If you only look at the Q1 earnings, investors see revenue below expectations, net profit well below expectations, and near-stalled growth in online marketing services. For a platform known for high efficiency and high profit elasticity, these signals are enough to create valuation pressure.
But taken together with the call and broker reports, another thread is clear: Pinduoduo is proactively channeling resources into supply chain, proprietary brands, and the merchant ecosystem. Transaction service revenue is now the largest revenue source, surpassing ads, and the company has stated its commitment to major investment in First-party Brand Business.

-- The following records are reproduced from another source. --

/-! ### What a verdict brings -/

/-- A fault that waits for no presentation is taken, and what a waiting bundle asks for is asked for. -/
def State.settle (s : State) (k : CoreId) (c : CtxId) (v : Verdict) : State :=
  match v with
  | .early f => (s.modCtx k c fun x => { x with pendFaults := x.pendFaults.drop 1 }).takeFault k c f
  | .wait ch | .frozen ch => { ({ s with cur := (k, c) } : State).await ch with cur := s.cur }
  | _ => s

/-- A presented bundle that faults or makes a debug stop. -/
def State.takePresented (s : State) (k : CoreId) (c : CtxId) (v : Verdict) : State :=
  match v with
  | .fault f _ => s.takeFault k c f
  | .stop d _ => s.debugStop k c d
  | _ => s

/-- The contexts after c, in the order of R36. -/
def ctxsAfter (c : CtxId) : List CtxId := [c + 1, c + 2, c + 3]

/-- The next ready context after c (R36). -/
def nextReady (s : State) (k : CoreId) (c : CtxId) : Option CtxId :=
  (ctxsAfter c).find? fun d => (judge s k d).ready

/-- A cycle's bank-conflict freeze (R70, R348). -/
def State.countConflict (s : State) (k : CoreId) : State := s.count (16 * k.toNat + 2) 1

/-! ### One cycle (R36) -/

/-- What the primary did in a cycle: whether it issued, with Y, whether it was not ready or was refused a bank, and the
core-wide slots it used. -/
structure PrimaryDid where
  issued : Bool := false
  y : Bool := false
  stood : Bool := false
  wide : List Nat := []

/-- The primary's part of a cycle. DESIGN CHOICE (log 65): a primary whose bundle faults or makes a debug stop uses no core-wide
slot against the merge, and keeps primacy for the cycle. -/
def State.primaryPart (s : State) (k : CoreId) (c : CtxId) : Banks × State × PrimaryDid :=
  match judge s k c with
  | .go b =>
    let r := s.serveBundle k c b {} false
    (r.1, if r.2.2 then r.2.1 else r.2.1.countConflict k,
      if r.2.2 then { issued := true, y := b.y, wide := wideSlots b } else { stood := true })
  | v => ({}, s.takePresented k c v, { stood := !v.presents })

/-- Whether a merged bundle's core-wide slots are free (R36). -/
def slotsFree (used wide : List Nat) : Bool := !(wide.any used.contains)

/-- The merge: only the next ready context is tried (R36, R70). -/
def State.mergePart (s : State) (k : CoreId) (c : CtxId) (ph : Banks) (used : List Nat) : State × Bool :=
  match judge s k c with
  | .go b =>
    if slotsFree used (wideSlots b) then
      let r := s.serveBundle k c b ph true
      (r.2.1, r.2.2)
    else (s, false)
  | .fault f w => if slotsFree used w then (s.takePresented k c (.fault f w), false) else (s, false)
  | .stop d w => if slotsFree used w then (s.takePresented k c (.stop d w), false) else (s, false)
  | _ => (s, false)

/-- Whether a verdict is a freeze of R38, and whether it is a wait for fetch. -/
def Verdict.isFrozen : Verdict → Bool
  | .frozen _ | .sync | .bar => true
  | _ => false
def Verdict.isWaiting : Verdict → Bool
  | .wait _ => true
  | _ => false

/-- The end of a cycle for one context: the fetch delay, the pre-emption count (R256), the flags set in the cycle, and a
rebuild's freeze. -/
def Ctx.endCycle (x : Ctx) (v : Verdict) (waited issued : Bool) : Ctx :=
  let counts := x.run == .starting || (x.run == .running && (issued || v.isFrozen || v.isWaiting))
  { x with
    delay := if waited then x.delay - 1 else x.delay
    setNow := 0
    stall := false
    pmbCount := if x.preempt && counts then x.pmbCount + 1 else x.pmbCount }

/-- A core's cycle begins, the die's clock having made the edge number `now`: the changes of in-use bits come into force,
the array's accumulator accesses come before the program's (R77), and results that are due land. -/
def State.cycleStart (s : State) (k : CoreId) (now : Nat) : State :=
  allCtxs.foldl (fun t c => t.prep k c) ((s.modCore k fun y => { y.applyUse with cycle := now }).accAccesses k false)

/-- The issue stage of a cycle (R36): the primary's bundle, and the merge with the next ready context's. What ACCRD writes
lands in the engine phase, after it. -/
def State.issueStage (s : State) (k : CoreId) : State :=
  let vs := allCtxs.map fun c => (c, judge s k c)
  let s1 := vs.foldl (fun t cv => t.settle k cv.1 cv.2) s
  let p := (s.core k).primary
  let next := (ctxsAfter p).find? fun d => vs.any fun cv => cv.1 == d && cv.2.ready
  let r := s1.primaryPart k p
  let m := match next with
    | some d => r.2.1.mergePart k d r.1 r.2.2.wide
    | none => (r.2.1, false)
  let heir := if r.2.2.y || r.2.2.stood then next.getD p else p
  let issued := fun (c : CtxId) => (c == p && r.2.2.issued) || (next == some c && m.2)
  let s2 := vs.foldl (fun t cv => t.modCtx k cv.1 fun x => x.endCycle
    (if cv.1 == p && x.part.isSome then .frozen .ok else cv.2) (0 < (s.ctx k cv.1).delay) (issued cv.1)) m.1
  let frozen := (vs.filter fun cv => cv.2.isFrozen || (cv.1 == p && (s2.ctx k p).part.isSome)).length
  let s3 := (s2.count (16 * k.toNat + 1) frozen).modCore k fun y =>
    { y with primary := heir, primCycles := if heir == p then y.primCycles + 1 else 0, heir := next }
  { s3.accAccesses k true with cur := s.cur }

/-- One cycle of a core. -/
def State.cycleBody (s : State) (k : CoreId) (now : Nat) : State := (s.cycleStart k now).issueStage k

/-! ### When a cycle may come -/

/-- Whether a result that must have landed by now has not arrived: it is served first (R33). -/
def Ctx.overdue (x : Ctx) (now : Nat) : Bool :=
  x.sbs.any fun b => !b.arrived && (match b.due with | some d => d ≤ now | none => false)

/-- The primary has been so for RUNMAX cycles, and the last of them had a next ready context (R36). -/
def runmaxDue (s : State) (k : CoreId) : Bool :=
  let y := s.core k
  y.runmax.toNat ≤ y.primCycles && y.heir.isSome

/-- The pre-emption bound has been reached (R256). -/
def pmbDue (s : State) (k : CoreId) (c : CtxId) : Bool :=
  let x := s.ctx k c
  x.preempt && (x.run == .running || x.run == .starting) && (s.core k).pmb.toNat ≤ x.pmbCount

/-- The state a core's next cycle begins in. -/
def State.preview (s : State) (k : CoreId) : State := s.cycleStart k (s.edge k)

/-- A context is to stop at its next bundle, a pmark bundle, as the next cycle finds it (R254). -/
def pmarkDue (s : State) (k : CoreId) (c : CtxId) : Bool :=
  (s.ctx k c).preempt && decide ((s.core k).cycle < s.edge k) &&
    match judge (s.preview k) k c with | .pmark => true | _ => false

/-- ISSUE_CYCLE can happen: the die has made an edge the core has not used, and nothing of the present cycle is
outstanding. -/
def cycleReady (s : State) (k : CoreId) : Bool :=
  let y := s.core k
  y.cycle < s.edge k && mxIdle k s && !runmaxDue s k &&
    allCtxs.all fun c => !(y.ctx c).overdue y.cycle && !pmbDue s k c && !pmarkDue s k c

/-- ISSUE_CYCLE. Results that are due land first. -/
def execIssueCycle (k : CoreId) (s : State) : Out :=
  enabledIf (cycleReady s k) (s.cycleBody k (s.edge k))

/-- RUNMAX_EXPIRY: the forced pass, to the next ready context of the cycle it follows (R36). -/
def runmaxPass (k : CoreId) (s : State) : State :=
  s.modCore k fun y => { y with primary := y.heir.getD y.primary, primCycles := 0, heir := none }

def execRunmaxExpiry (k : CoreId) (s : State) : Out := enabledIf (runmaxDue s k) (runmaxPass k s)

/-- PMB_EXPIRY: the context takes 0x0E before its next bundle (R256). -/
def pmbExpire (k : CoreId) (c : CtxId) (s : State) : State :=
  s.modCtx k c fun x =>
    { x.pushFault (s.core k).cycle s.gcc { code := 0x0E, eng := true, slot := 0xFF } with preempt := false, pmbCount := 0 }

def execPmbExpiry (k : CoreId) (c : CtxId) (s : State) : Out := enabledIf (pmbDue s k c) (pmbExpire k c s)

/-! ### A cycle in which a context presents its bundle (R37, R322) -/

/-- Whether a context presents its next bundle in the core's next cycle, that is, it is the ready primary, or the next
ready context (R36); s is the state that cycle begins in. -/
def presentsIn (s : State) (k : CoreId) (c : CtxId) : Bool :=
  let y := s.core k
  if c == y.primary then (judge s k c).presents else nextReady s k y.primary == some c

/-- The operations of a context's next bundle that it can issue. -/
def nextOps (s : State) (k : CoreId) (c : CtxId) : List (Nat × Plan × State) × List (Nat × Instr) :=
  match judge s k c with
  | .go b => (plansOf (opsOf b) (s.present k c b.len), opsOf b)
  | _ => ([], [])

This signals that Pinduoduo's business model is shifting from a light platform to deeper supply chain involvement. It hopes to extend platform capabilities into product design, manufacturing, quality control, fulfillment, and after-sales through certainty in sales, brand incubation, and manufacturing collaboration.
This path may yield two results.
In the short term, costs, R&D, sales and marketing, and supply chain investments may increase, leading to greater quarterly profit volatility. In the long term, if proprietary brands and supply chain integration succeed, the company could gain higher differentiation, stronger merchant and user stickiness, and a more solid foundation for global growth.
Goldman’s “Closer to Costco + Disney” essentially points to the same logic: both the supply chain efficiency and pricing power of Costco, and product combinations with brand recognition and long-term consumer stickiness like Disney. Pinduoduo is trading short-term pressure on the profit statement for long-term capabilities beyond the balance sheet.
For the market, the next key is not only when net profits recover, but whether the three-year, 100 billion yuan investment can lead to verifiable growth, whether Temu and Pinduoduo’s supply chain synergy materializes, and whether after marketing slows, transaction services and proprietary brands can become new growth pillars.